> _Task prompt_:
Find the line below that contains "s.progs := rfl". Transcribe it and every line after it exactly, adding nothing.

---

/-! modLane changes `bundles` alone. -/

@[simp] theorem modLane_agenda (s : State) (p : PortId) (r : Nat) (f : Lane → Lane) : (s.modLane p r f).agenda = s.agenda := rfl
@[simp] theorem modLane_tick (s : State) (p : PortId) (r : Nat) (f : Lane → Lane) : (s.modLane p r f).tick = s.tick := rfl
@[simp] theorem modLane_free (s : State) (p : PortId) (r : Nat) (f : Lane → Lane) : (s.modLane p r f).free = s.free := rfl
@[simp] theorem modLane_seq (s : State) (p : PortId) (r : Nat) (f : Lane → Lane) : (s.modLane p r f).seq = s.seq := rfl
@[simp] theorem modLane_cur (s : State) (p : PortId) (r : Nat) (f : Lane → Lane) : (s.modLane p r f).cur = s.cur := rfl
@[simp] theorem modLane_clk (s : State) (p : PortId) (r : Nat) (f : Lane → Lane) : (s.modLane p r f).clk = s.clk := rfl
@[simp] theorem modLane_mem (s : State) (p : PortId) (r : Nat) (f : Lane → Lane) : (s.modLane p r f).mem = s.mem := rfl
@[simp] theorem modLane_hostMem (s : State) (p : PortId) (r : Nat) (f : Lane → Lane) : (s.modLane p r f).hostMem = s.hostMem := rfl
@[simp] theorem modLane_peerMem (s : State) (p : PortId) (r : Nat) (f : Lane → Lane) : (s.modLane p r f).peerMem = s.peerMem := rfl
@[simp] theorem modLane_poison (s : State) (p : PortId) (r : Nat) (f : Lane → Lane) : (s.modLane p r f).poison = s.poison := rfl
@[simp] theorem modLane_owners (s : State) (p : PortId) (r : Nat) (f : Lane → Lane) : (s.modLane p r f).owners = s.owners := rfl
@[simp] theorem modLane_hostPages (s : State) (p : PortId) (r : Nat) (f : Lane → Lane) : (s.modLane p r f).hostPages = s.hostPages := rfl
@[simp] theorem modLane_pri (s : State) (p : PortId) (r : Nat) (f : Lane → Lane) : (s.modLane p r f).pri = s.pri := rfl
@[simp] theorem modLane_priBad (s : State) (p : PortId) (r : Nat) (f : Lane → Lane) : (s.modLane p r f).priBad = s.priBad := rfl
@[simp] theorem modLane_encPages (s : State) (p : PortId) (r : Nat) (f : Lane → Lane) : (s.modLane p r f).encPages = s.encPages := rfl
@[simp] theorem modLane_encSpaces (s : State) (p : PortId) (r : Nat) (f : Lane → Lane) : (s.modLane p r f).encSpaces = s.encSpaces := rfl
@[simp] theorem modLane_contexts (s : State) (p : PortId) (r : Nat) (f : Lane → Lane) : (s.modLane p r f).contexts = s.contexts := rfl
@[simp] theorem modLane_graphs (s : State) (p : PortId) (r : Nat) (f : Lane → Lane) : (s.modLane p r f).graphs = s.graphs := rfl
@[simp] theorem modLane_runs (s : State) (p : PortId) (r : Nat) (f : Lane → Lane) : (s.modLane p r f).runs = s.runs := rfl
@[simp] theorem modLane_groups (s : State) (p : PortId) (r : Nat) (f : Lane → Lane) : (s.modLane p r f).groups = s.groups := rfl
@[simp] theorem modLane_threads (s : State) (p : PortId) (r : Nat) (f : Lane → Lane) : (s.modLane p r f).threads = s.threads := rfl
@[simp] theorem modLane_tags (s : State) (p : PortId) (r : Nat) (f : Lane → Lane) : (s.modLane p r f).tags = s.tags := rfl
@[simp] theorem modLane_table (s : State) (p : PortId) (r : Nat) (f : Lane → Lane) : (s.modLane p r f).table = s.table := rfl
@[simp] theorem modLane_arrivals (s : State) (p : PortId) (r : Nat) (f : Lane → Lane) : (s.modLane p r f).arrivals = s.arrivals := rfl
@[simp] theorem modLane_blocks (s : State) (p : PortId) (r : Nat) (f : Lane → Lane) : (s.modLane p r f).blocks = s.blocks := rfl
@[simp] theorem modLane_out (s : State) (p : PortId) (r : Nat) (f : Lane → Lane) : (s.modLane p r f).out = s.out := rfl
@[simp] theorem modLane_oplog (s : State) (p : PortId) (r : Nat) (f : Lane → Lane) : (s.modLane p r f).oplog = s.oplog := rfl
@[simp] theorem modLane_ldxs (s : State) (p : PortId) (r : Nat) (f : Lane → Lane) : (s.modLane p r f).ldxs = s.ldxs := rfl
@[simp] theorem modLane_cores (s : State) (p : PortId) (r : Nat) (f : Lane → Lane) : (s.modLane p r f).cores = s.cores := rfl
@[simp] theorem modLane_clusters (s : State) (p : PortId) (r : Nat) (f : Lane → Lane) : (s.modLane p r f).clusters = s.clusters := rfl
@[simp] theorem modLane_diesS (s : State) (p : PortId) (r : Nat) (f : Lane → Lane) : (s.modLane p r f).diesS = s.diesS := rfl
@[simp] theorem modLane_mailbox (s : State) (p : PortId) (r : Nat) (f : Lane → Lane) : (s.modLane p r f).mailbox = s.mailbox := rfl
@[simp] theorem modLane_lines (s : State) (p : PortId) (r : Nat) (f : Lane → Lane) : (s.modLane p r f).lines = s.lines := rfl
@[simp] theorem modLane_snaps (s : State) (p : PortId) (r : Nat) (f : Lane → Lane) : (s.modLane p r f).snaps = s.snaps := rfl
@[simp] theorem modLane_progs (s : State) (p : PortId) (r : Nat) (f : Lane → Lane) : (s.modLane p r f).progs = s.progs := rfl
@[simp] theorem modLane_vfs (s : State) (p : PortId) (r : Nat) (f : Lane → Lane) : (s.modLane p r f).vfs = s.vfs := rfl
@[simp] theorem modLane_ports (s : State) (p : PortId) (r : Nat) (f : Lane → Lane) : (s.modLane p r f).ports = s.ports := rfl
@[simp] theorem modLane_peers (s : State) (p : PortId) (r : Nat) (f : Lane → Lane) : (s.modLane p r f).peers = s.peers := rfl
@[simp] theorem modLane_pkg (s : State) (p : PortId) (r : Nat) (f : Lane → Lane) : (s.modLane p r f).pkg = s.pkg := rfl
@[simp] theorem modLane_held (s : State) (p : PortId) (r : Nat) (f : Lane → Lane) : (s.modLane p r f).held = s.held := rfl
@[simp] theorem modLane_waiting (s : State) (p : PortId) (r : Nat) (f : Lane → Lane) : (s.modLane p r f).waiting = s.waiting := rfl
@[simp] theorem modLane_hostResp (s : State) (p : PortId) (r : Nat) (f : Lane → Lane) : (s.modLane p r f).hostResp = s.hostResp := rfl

---

> _Answer box_:
@[simp] theorem modLane_progs (s : State) (p : PortId) (r : Nat) (f : Lane → Lane) : (s.modLane p r f).progs = s.progs := rfl
@[simp] theorem modLane_vfs (s : State) (p : PortId) (r : Nat) (f : Lane → Lane) : (s.modLane p r f).vfs = s.vfs := rfl
@[simp] theorem modLane_ports (s : State) (p : PortId) (r : Nat) (f : Lane → Lane) : (s.modLane p r f).ports = s.ports := rfl
@[simp] theorem modLane_peers (s : State) (p : PortId) (r : Nat) (f : Lane → Lane) : (s.modLane p r f).peers = s.peers := rfl
@[simp] theorem modLane_pkg (s : State) (p : PortId) (r : Nat) (f : Lane → Lane) : (s.modLane p r f).pkg = s.pkg := rfl
@[simp] theorem modLane_held (s : State) (p : PortId) (r : Nat) (f : Lane → Lane) : (s.modLane p r f).held = s.held := rfl
@[simp] theorem modLane_waiting (s : State) (p : PortId) (r : Nat) (f : Lane → Lane) : (s.modLane p r f).waiting = s.waiting := rfl
@[simp] theorem modLane_hostResp (s : State) (p : PortId) (r : Nat) (f : Lane → Lane) : (s.modLane p r f).hostResp = s.hostResp := rfl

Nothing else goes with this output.